-- ==== Sys2Proof/Laws/Frames.lean ====
section
/-! SUPPORT. Laws/Frames.lean: what a frame can do when it is taken: at most one reply, and no other change of the link. -/

namespace Sys2Proof.Machine

/-- State `s` follows from state `a` by what a frame does when it is taken, with `k` replies formed so far. -/
structure Framed (k : Nat) (a s : State) : Prop where
  pending : s.pending = a.pending
  replies : ∃ l, l.length ≤ k ∧ s.link.replies = a.link.replies ++ l ∧
    (s.link.resetReply ≠ a.link.resetReply → l ≠ [])
  sending : s.link.sending = a.link.sending
  credit : s.link.credit = a.link.credit
  waiting : s.link.waiting = a.link.waiting
  settings : a.settings.ok = true → s.settings.ok = true
  speed : speedOk a.tables.speed = true → speedOk s.tables.speed = true
  ramp : rampOk a.tables.ramp = true → rampOk s.tables.ramp = true
  time : s.ttu.time = a.ttu.time
  notices : a.link.notices.length ≤ Config.noticeRoom → s.link.notices.length ≤ Config.noticeRoom
  mounts : a.mounts.length ≤ Config.mountRoom → s.mounts.length ≤ Config.mountRoom
  verifies : a.vfy.queue.length ≤ Config.mountRoom → s.vfy.queue.length ≤ Config.mountRoom
  restores : a.rse.queue.length ≤ Config.restoreRoom → s.rse.queue.length ≤ Config.restoreRoom
  chunks : chunksOk a → chunksOk s
  sound : Good a → Sound s

variable {k : Nat} {a s t : State}

/-- Internal work before any reply. -/
theorem Keeps.framed (h : Keeps a s) : Framed 0 a s :=
  ⟨h.1, ⟨[], Nat.le_refl 0, by simp [h.2], fun e => absurd h.6 e⟩, h.4, h.5, h.7, by rw [h.8]; exact id,
    by rw [h.9]; exact id, by rw [h.9]; exact id, h.10, h.11, h.12, h.13, h.14, h.15, h.16⟩

/-- Internal work goes on. -/
theorem Framed.andThen (h : Framed k a s) (w : Keeps s t) : Framed k a t := by
  obtain ⟨l, hl, hr, hx⟩ := h.2
  exact ⟨w.1.trans h.1, ⟨l, hl, w.2.trans hr, by rw [w.6]; exact hx⟩, w.4.trans h.3, w.5.trans h.4, w.7.trans h.5,
    by rw [w.8]; exact h.6, by rw [w.9]; exact h.7, by rw [w.9]; exact h.8, w.10.trans h.9, w.11 ∘ h.10, w.12 ∘ h.11,
    w.13 ∘ h.12, w.14 ∘ h.13, w.15 ∘ h.14, fun g => w.16 ⟨h.14 g.1, h.15 g⟩⟩

theorem Framed.mono {j : Nat} (h : Framed k a s) (hk : k ≤ j) : Framed j a s := by
  obtain ⟨l, hl, hr, hx⟩ := h.2
  exact ⟨h.1, ⟨l, hl.trans hk, hr, hx⟩, h.3, h.4, h.5, h.6, h.7, h.8, h.9, h.10, h.11, h.12, h.13, h.14, h.15⟩

/-- A reply is formed. -/
theorem Framed.answer (h : Framed k a s) (hd : Hdr) (code : Nat) (st : Status) (body : ReplyBody) :
    Framed (k + 1) a (answer hd code st body s) := by
  obtain ⟨l, hl, hr, hx⟩ := h.2
  refine ⟨h.1, ⟨l ++ [Reply.mk hd.tag hd.subject code st body], ?_, ?_, ?_⟩, h.3, h.4, h.5, h.6, h.7, h.8, h.9,
    h.10, h.11, h.12, h.13, h.14, h.15⟩
  · simpa using hl
  · simp [Machine.answer, hr]
  · simp

@[simp] theorem framed_answer (hd : Hdr) (code : Nat) (st : Status) (body : ReplyBody) (h : Keeps a s) :
    Framed 1 a (answer hd code st body s) := h.framed.answer hd code st body

@[simp] theorem framed_refuse (hd : Hdr) (code : Nat) (st : Status) (h : Keeps a s) :
    Framed 1 a (refuse hd code st s) := framed_answer hd code st .none h

@[simp] theorem framed_post (d : Due) (h : Framed k a s) : Framed k a (post d s) :=
  h.andThen (keeps_post d (Keeps.refl s))

@[simp] theorem framed_offerNotice (b : NoticeBody) (h : Framed k a s) : Framed k a (offerNotice b s) :=
  h.andThen (keeps_offerNotice b (Keeps.refl s))

@[simp] theorem framed_abortComplete (i : StreamId) (h : Framed k a s) : Framed k a (abortComplete i s) :=
  h.andThen (keeps_abortComplete i (Keeps.refl s))

@[simp] theorem framed_sendEject (n : LaneId) (h : Framed k a s) : Framed k a (sendEject n s) :=
  h.andThen (keeps_sendEject n (Keeps.refl s))

@[simp] theorem framed_laneReset (n : LaneId) (h : Framed k a s) : Framed k a (laneReset n s) :=
  h.andThen (keeps_laneReset n (Keeps.refl s))

@[simp] theorem framed_modLane (n : LaneId) (f : Lane → Lane) (hf : ∀ l p, l.ok p → (f l).ok p) (h : Framed k a s) :
    Framed k a (modLane n f s) := h.andThen (keeps_modLane n f hf (Keeps.refl s))

@[simp] theorem framed_modGov (n : LaneId) (f : Governor → Governor) (hf : ∀ g, (f g).step ≤ g.step)
    (h : Framed k a s) : Framed k a (modGov n f s) := h.andThen (keeps_modGov n f hf (Keeps.refl s))

@[simp] theorem framed_checkAllResumes (h : Framed k a s) : Framed k a (checkAllResumes s) :=
  h.andThen (keeps_checkAllResumes (Keeps.refl s))

@[simp] theorem framed_homed (h : Framed k a s) : Framed k a (homed s) :=
  h.andThen (keeps_homed (Keeps.refl s))

@[simp] theorem framed_loaderStop (m : StopMode) (h : Framed k a s) : Framed k a (loaderStop m s) :=
  h.andThen (keeps_loaderStop m (Keeps.refl s))

@[simp] theorem framed_modLdr (f : Loader → Loader) (h : Framed k a s) : Framed k a (modLdr f s) :=
  h.andThen (keeps_modLdr f (Keeps.refl s))

@[simp] theorem framed_loaderReset (h : Framed k a s) : Framed k a (loaderReset s) :=
  h.andThen (keeps_loaderReset (Keeps.refl s))

@[simp] theorem framed_afterWrite (i : CartId) (old : Option Cart) (c : Cart) (h : Framed k a s) : Framed k a (afterWrite i old c s) :=
  h.andThen (keeps_afterWrite i old c (Keeps.refl s))

@[simp] theorem framed_writeTestFor (i : CartId) (h : Framed k a s) : Framed k a (writeTestFor i s) :=
  h.andThen (keeps_writeTestFor i (Keeps.refl s))

@[simp] theorem framed_askPickFor (i : CartId) (h : Framed k a s) : Framed k a (askPickFor i s) :=
  h.andThen (keeps_askPickFor i (Keeps.refl s))

@[simp] theorem framed_modRecord (i : CartId) (f : Cart → Cart) (hf : ∀ c, (f c).location = c.location ∧ (c.ok → (f c).ok))
    (h : Framed k a s) : Framed k a (modRecord i f s) := h.andThen (keeps_modRecord i f hf (Keeps.refl s))

@[simp] theorem framed_dropRecord (i : CartId) (h : Framed k a s) : Framed k a (dropRecord i s) :=
  h.andThen (keeps_dropRecord i (Keeps.refl s))

/-- A request that joins the mount queue after its reply. -/
@[simp] theorem framed_enqueueMount (m : MountRequest) (hr : s.mounts.length < Config.mountRoom) (h : Framed k a s) :
    Framed k a (enqueueMount m s) := h.andThen (keeps_enqueueMount m hr (Keeps.refl s))

theorem framed_forEach {α : Type} (l : List α) (f : α → State → State) (hf : ∀ x t, Keeps t (f x t)) (h : Framed k a s) :
    Framed k a (forEach l f s) :=
  h.andThen (keeps_forEach l f (fun x t w => w.trans (hf x t)) (Keeps.refl s))

@[simp] theorem keeps_joinVerify (r : VerifyRequest) (hr : s.vfy.queue.length < Config.mountRoom) (h : Keeps a s) :
    Keeps a (joinVerify r s) := by
  refine keeps_post _ ⟨h.1, h.2, h.3, h.4, h.5, h.6, h.7, h.8, h.9, h.10, h.11, h.12, fun _ => ?_, h.14, h.15,
    h.16⟩
  simp only [modVfy, List.length_append, List.length_cons, List.length_nil]
  omega

/-! ## The frames -/

theorem framed_segment (h : Hdr) (offset : Nat) (data : List Byte) (s : State) :
    Framed 1 s (segment h offset data s) := by
  have w := Keeps.refl s
  have hc : Framed 1 s (segment.countSeg s) :=
    ⟨rfl, ⟨[], by simp, by simp [segment.countSeg, modLink], fun e => absurd rfl e⟩, rfl, rfl, rfl, id, id, id, rfl, id, id,
      id, id, id, And.right⟩
  unfold segment
  repeat' split
  all_goals first | exact hc | exact (keeps_takeSegment _ _ _ (by omega) (by omega) w).framed.mono (by omega)

/-- A CLOSED stream is opened on a lane: it has nothing staged, so no reservation is of it. -/
theorem sound_openedStream (i : StreamId) (p : Fin 8) (n : LaneId) (c : StreamClass) (v : Bool)
    (hs : s.streams[i].state = .closed) (h : Sound s) : Sound (modStream i (openedStream p n c v) s) := by
  obtain ⟨q, pl, ⟨e1, e2, e3⟩, r, rest⟩ := h
  have zero := e3 i hs
  have staged : ∀ j : StreamId, (upd s.streams i (openedStream p n c v))[j].staged = s.streams[j].staged := fun j => by
    rw [upd_get]
    split
    · next e => subst e; exact zero.symm
    · rfl
  refine ⟨q, pl, ⟨e1, fun j => (staged j).trans (e2 j), fun j hj => ?_⟩, fun t ht => ?_, rest⟩
  · by_cases e : j = i
    · subst e; exact (staged j).trans zero
    · have hj : (upd s.streams i (openedStream p n c v))[j].state = .closed := hj
      rw [upd_other _ _ _ _ e] at hj
      exact (staged j).trans (e3 j hj)
  · have ht : s.cmp.engine = some t := ht
    have ne : t.entry.stream ≠ i := fun e => by
      have count := e2 i
      rw [zero, Compressor.entries, ht] at count
      simp [e] at count
    exact (stands_lane (s := s) _ _ (congrArg Stream.lane (upd_other _ _ _ _ ne))).2 (r t ht)

theorem framed_openStream (h : Hdr) (pool cls verify : Nat) (s : State) : Framed 1 s (openStream h pool cls verify s) := by
  have w := Keeps.refl s
  unfold openStream
  repeat' (first | split | dsimp only)
  all_goals first
    | exact framed_refuse _ _ _ w
    | exact framed_answer _ _ _ _ (keeps_modStream_of _ _ (fun _ => .inr rfl)
        (fun _ => sound_openedStream _ _ _ _ _ (Decidable.not_not.mp ‹_›)) w)

/-- A stream whose state has just been set is in that state. -/
theorem state_modStream (i : StreamId) (f : Stream → Stream) (st : StreamState) (s : State)
    (hf : ∀ x, (f x).state = st) : (modStream i f s).streams[i].state = st := by
  show (upd s.streams i f)[i].state = st
  rw [upd_same, hf]

theorem framed_flushStream (h : Hdr) (s : State) : Framed 1 s (flushStream h s) := by
  have w := Keeps.refl s
  have go : ∀ i, Keeps s (modStream i (fun st => { st with state := .flushing }) s) := fun i =>
    keeps_modStream i _ (fun _ => .inl rfl) (fun _ => ⟨rfl, rfl, fun e => by cases e⟩) w
  have staged : ∀ i, Keeps s (stageChunk i .flush (modStream i (fun st => { st with state := .flushing }) s)) := fun i =>
    keeps_stageChunk i .flush (fun _ e => by rw [state_modStream i _ .flushing _ fun _ => rfl] at e; cases e) (go i)
  unfold flushStream
  repeat' (first | split | dsimp only)
  all_goals simp (maxDischargeDepth := 30) [*]

theorem framed_closeStream (h : Hdr) (s : State) : Framed 1 s (closeStream h s) := by
  unfold closeStream
  split
  · exact framed_refuse _ _ _ (Keeps.refl s)
  · next i _ =>
    dsimp only
    split
    · have go := keeps_modStream i (fun st => { st with state := .closing, paused := false }) (fun _ => .inl rfl)
        (fun _ => ⟨rfl, rfl, fun e => by cases e⟩) (Keeps.refl s)
      have open' : Good s → (modStream i (fun st => { st with state := .closing, paused := false }) s).streams[i].state ≠
          .closed := fun _ e => by rw [state_modStream i _ .closing _ fun _ => rfl] at e; cases e
      split
      · exact framed_answer _ _ _ _ (keeps_stageChunk i .close open' go)
      · exact framed_answer _ _ _ _ (keeps_addEnd i open' go)
    · exact framed_refuse _ _ _ (Keeps.refl s)

theorem framed_abortStream (h : Hdr) (s : State) : Framed 1 s (abortStream h s) := by
  have w := Keeps.refl s
  unfold abortStream
  repeat' (first | split | dsimp only)
  all_goals simp (maxDischargeDepth := 30) [*]

theorem framed_streamQuery (h : Hdr) (s : State) : Framed 1 s (streamQuery h s) := by
  have w := Keeps.refl s
  unfold streamQuery
  repeat' (first | split | dsimp only)
  all_goals simp (maxDischargeDepth := 30) [*]

theorem framed_laneQuery (h : Hdr) (s : State) : Framed 1 s (laneQuery h s) := by
  have w := Keeps.refl s
  unfold laneQuery
  repeat' (first | split | dsimp only)
  all_goals simp (maxDischargeDepth := 30) [*]

theorem framed_laneQueryClear (h : Hdr) (s : State) : Framed 1 s (laneQueryClear h s) := by
  have w := Keeps.refl s
  unfold laneQueryClear
  repeat' (first | split | dsimp only)
  all_goals simp (maxDischargeDepth := 30) [*]

theorem framed_laneEject (h : Hdr) (s : State) : Framed 1 s (laneEject h s) := by
  have w := Keeps.refl s
  unfold laneEject
  repeat' (first | split | dsimp only)
  all_goals simp (maxDischargeDepth := 30) [*]

theorem framed_laneResetRequest (h : Hdr) (s : State) : Framed 1 s (laneResetRequest h s) := by
  have w := Keeps.refl s
  unfold laneResetRequest
  repeat' (first | split | dsimp only)
  all_goals simp (maxDischargeDepth := 30) [*]

/-- New quotas, written while no region holds a page (R39). -/
theorem sound_quotas (a : QuotaArg) (q : Regions) (hq : quotasOf a = some q) (hu : ¬ poolInUse s = true) (h : Sound s) :
    Sound (modPool (fun p => { p with quotas := q }) s) := by
  obtain ⟨-, -, e, r, rest⟩ := h
  have ok : q.quotasOk ∧ ∀ n : LaneId, 16 ≤ q.assembly[n] := by
    unfold quotasOf at hq
    split at hq
    · next c =>
      cases hq
      obtain ⟨c1, c2, c3, c4, c5, c6, c7⟩ := c
      have lanes : ∀ n : LaneId, 16 ≤ (#v[a.lane0, a.lane1, a.lane2, a.lane3] : Vector Nat 4)[n] := fun n =>
        match n with
        | 0 => c2
        | 1 => c3
        | 2 => c4
        | 3 => c5
      refine ⟨⟨c1, lanes, c6, ?_⟩, lanes⟩
      show a.ingest + (a.lane0 + (a.lane1 + (a.lane2 + (a.lane3 + 0)))) + a.read ≤ _
      omega
    · cases hq
  have none : s.pool.held.ingest + s.pool.held.assembly.toList.sum + s.pool.held.read = 0 := by
    unfold poolInUse freePages at hu
    simp only [decide_eq_true_eq, not_not] at hu
    have : Config.poolPages = 2048 := rfl
    omega
  have held : ∀ n : LaneId, s.pool.held.assembly[n] = 0 := fun n => by
    have : s.pool.held.assembly[n] ∈ s.pool.held.assembly.toList := by
      simp [Vector.getElem_mem]
    have := List.le_sum_of_mem this
    omega
  refine ⟨ok.1, ⟨?_, fun n => ?_, ?_⟩, e, fun t ht => ?_, rest⟩
  · show s.pool.held.ingest ≤ _
    omega
  · show s.pool.held.assembly[n] ≤ _
    rw [held]; exact Nat.zero_le _
  · show s.pool.held.read ≤ _
    omega
  · have := r t ht
    unfold roomStands at this ⊢
    split
    · next e => rw [e] at this; exact this
    · refine decide_eq_true ?_
      show s.pool.held.assembly[s.streams[t.entry.stream].lane] + 16 ≤ q.assembly[s.streams[t.entry.stream].lane]
      rw [held]
      exact (Nat.zero_add _).le.trans (ok.2 _)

※

WHAT TO DO.
Copy out the range of lines above starting at the line with "refine keeps_post _" and ending at the line with "The frames -/", exactly and including both.

ANSWER SECTION.
  refine keeps_post _ ⟨h.1, h.2, h.3, h.4, h.5, h.6, h.7, h.8, h.9, h.10, h.11, h.12, fun _ => ?_, h.14, h.15,
    h.16⟩
  simp only [modVfy, List.length_append, List.length_cons, List.length_nil]
  omega

/-! ## The frames -/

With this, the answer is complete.